There are endless varieties of experiences, but one thing has really struck me: some people rise in crisis like shooting stars. We have been privy to and heard about incredible acts of kindness and generosity and usefulness. Here’s a small sampling of acts of grace my bookselling colleagues and I have witnessed:

  • A customer emailed a bookstore to say, “I’m a huge fan of your store and I want to help. Would buying a $1,000 gift certificate be helpful?” (And when the check for the gift card arrived, it was for $2,000. Which means roughly $600-$800 stays with the store after cost of goods sold, depending on vendor discounts, bookstore discounts to customers, etc.) Yes, that would help!!
  • A customer bought a $2,000 gift card at another store — to give to the local library for new books.
  • For every gift card bought by customers, a bookstore is donating that amount of books to local organizations serving children and seniors in need.
  • A bookstore customer’s daughter teaches at a public school with mostly underserved children. The kids can’t do online learning because most don’t have internet access, so the customer is sending 500 books (ordered through an indie bookstore) to the school, one for each child.
  • Customers have dropped off homemade masks, baked goodies like lemon cheesecakes, hats, and other items of cheer and support at bookstore curbside pickup areas.
  • A bookstore heard from a customer of modest means who typically makes one or two small purchases a year. She called up the store to say she was putting $100 in an envelope and wanted the bookstore to pick out some books for her. The bookstore owner said this made her tear up; she knew it was a big give for the customer and the generosity was so meaningful. (The bookstore also plans to add ARCs to the woman’s book order.) Another customer commented on her post, saying, “I’m finding (again) that it seems to be those that have the least are giving the most.” So true!
  • A bookseller’s friend from back in high school called the store to order $100 in gift cards to give away to anyone who needs them.
  • At our store, a customer paid for her $28 purchase with $50 and said, “Please put the $22 on a gift card for someone who needs it.”
  • After a busy day of delivering books to customers’ homes, a bookseller found a jar of homemade strawberry/rosé jam at her last stop with a kind note.
  • A bookstore’s landlord said, “Don’t worry about the rent right now.
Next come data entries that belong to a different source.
-- ==== Sys2Proof/Machine/Ops.lean ====
section
/-! DEFINITION. The operations every block uses: rounding, the frame check and frame characters, the
codes and payloads of the notices, the notice queue, the transmit arbiter and the reply list, the writes
of the settings store, and reading and writing one channel, port or card slot of the state. -/

namespace Sys2Proof.Machine

/-! ### Rounding (section 7.6 of the scope chapter) -/

/-- Round `n / d` half up, for non-negative quantities. -/
def roundHalfUp (n d : Nat) : Nat := (2 * n + d) / (2 * d)

/-- Round `n / d` to the nearest integer, ties away from zero. -/
def roundHalfAway (n : Int) (d : Nat) : Int :=
  if 0 ≤ n then (roundHalfUp n.natAbs d : Int) else -(roundHalfUp n.natAbs d : Int)

/-- Clamp to an interval. -/
def clampNat (lo hi n : Nat) : Nat := if n < lo then lo else if hi < n then hi else n

/-- A count that saturates at 65,535 (R161). -/
def sat16 (n : Nat) : Nat := min n 65535

/-! ### The frame (R2, R3) -/

/-- One bit of the CRC register of R3, most significant bit first. -/
def crcShift (r : BitVec 16) : BitVec 16 :=
  if r.msb then (r <<< 1) ^^^ 0x1021#16 else r <<< 1

/-- One byte entering the CRC register of R3. -/
def crcByte (r : BitVec 16) (b : Byte) : BitVec 16 :=
  crcShift (crcShift (crcShift (crcShift (crcShift (crcShift (crcShift (crcShift
    (r ^^^ (b.zeroExtend 16 <<< 8)))))))))

/-- The CRC-16 of R3. -/
def crc16 (l : List Byte) : BitVec 16 := l.foldl crcByte 0xFFFF#16

/-- FLAG (section 1.2). -/
def flagByte : Byte := 0x7E#8

/-- ESC (section 1.2). -/
def escByte : Byte := 0x7D#8

/-- The characters one body byte is sent as (R2). -/
def escapeByte (b : Byte) : List Byte :=
  if b = flagByte ∨ b = escByte then [escByte, b ^^^ 0x20#8] else [b]

/-- The kind byte of a frame the device sends (R2). -/
def FrameKind.byte : FrameKind → Byte
  | .reply => 0x02#8
  | .notice => 0x03#8
  | .snapshot => 0x04#8

/-- The unescaped body before its CRC (Table 1-1). -/
def frameHead (kind : FrameKind) (tag code : Byte) (payload : List Byte) : List Byte :=
  kind.byte :: tag :: code :: payload

/-- The characters a frame is sent as: FLAG, escaped body with its CRC, FLAG (R2, R3). -/
def frameLine (kind : FrameKind) (tag code : Byte) (payload : List Byte) : List Byte :=
  let head := frameHead kind tag code payload
  flagByte :: (head ++ be16 (crc16 head).toNat).flatMap escapeByte ++ [flagByte]

/-- A frame on the line (R2). -/
def TxFrame.make (kind : FrameKind) (tag code : Byte) (payload : List Byte) (baud : Option Nat) :
    TxFrame where
  kind := kind
  tag := tag
  code := code
  payload := payload
  line := frameLine kind tag code payload
  baud := baud

/-! ### Codes (Tables 1-2, 6-3, 8-3 and 11-4) -/

/-- Table 1-2. -/
def RxCause.code : RxCause → Byte
  | .short => 1#8
  | .overlong => 2#8
  | .badEscape => 3#8
  | .crc => 4#8
  | .kind => 5#8
  | .stall => 6#8
  | .overrun => 7#8

/-- R88. -/
def BagStatus.code : BagStatus → Byte
  | .none => 0#8
  | .pending => 1#8
  | .overdue => 2#8
  | .bagged => 3#8
  | .skipped => 4#8
  | .unchecked => 5#8
  | .removed => 6#8

/-- Table 3-4. -/
def TareKind.code : TareKind → Byte
  | .none => 0#8
  | .captured => 1#8
  | .preset => 2#8

/-- R197. -/
def InitResult.code : InitResult → Byte
  | .established => 0#8
  | .outOfRange => 1#8
  | .noStable => 2#8
  | .calInvalid => 3#8

/-- Table 11-4. -/
def ZeroFail.code : ZeroFail → Byte
  | .outOfBand => 0#8
  | .timeout => 1#8
  | .cancelled => 2#8
  | .outOfRange => 3#8
  | .noStable => 4#8
  | .calInvalid => 5#8

/-- Table 11-4. -/
def TareFail.code : TareFail → Byte
  | .range => 0#8
  | .timeout => 1#8
  | .cancelled => 2#8

/-- Table 11-4. -/
def CalResult.code : CalResult → Byte
  | .ok => 0#8
  | .range => 1#8
  | .permit => 2#8
  | .timeout => 3#8
  | .cancelled => 4#8

/-- Table 4-3. -/
def Verdict.code : Verdict → Byte
  | .none => 0#8
  | .matched => 1#8
  | .mismatch => 2#8
  | .unexpected => 3#8
  | .removal => 4#8

/-- Table 6-3. -/
def TrackResult.code : TrackResult → Byte
  | .ok => 0#8
  | .noData => 1#8
  | .noStart => 2#8
  | .noEnd => 3#8
  | .parity => 4#8
  | .lrc => 5#8
  | .cellError => 6#8
  | .speed => 7#8
  | .overlong => 8#8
We want you here when this is all over.” Note: where do we all get that landlord?
  • In addition to buying books for several local classrooms, a customer has also sewn hundreds of masks for health care workers—and offered some to the bookstore workers, as well.
  • Publishers are allowing authors and booksellers to read stories online to to cooped-up school children (check each publisher’s website for guidelines).
  • James Patterson, the amazingly generous author and patron saint/fairy godfather of indie bookstores, has announced a $500,000 personal donation and a #SaveIndieBookstores campaign to help independent bookstores weather this latest storm.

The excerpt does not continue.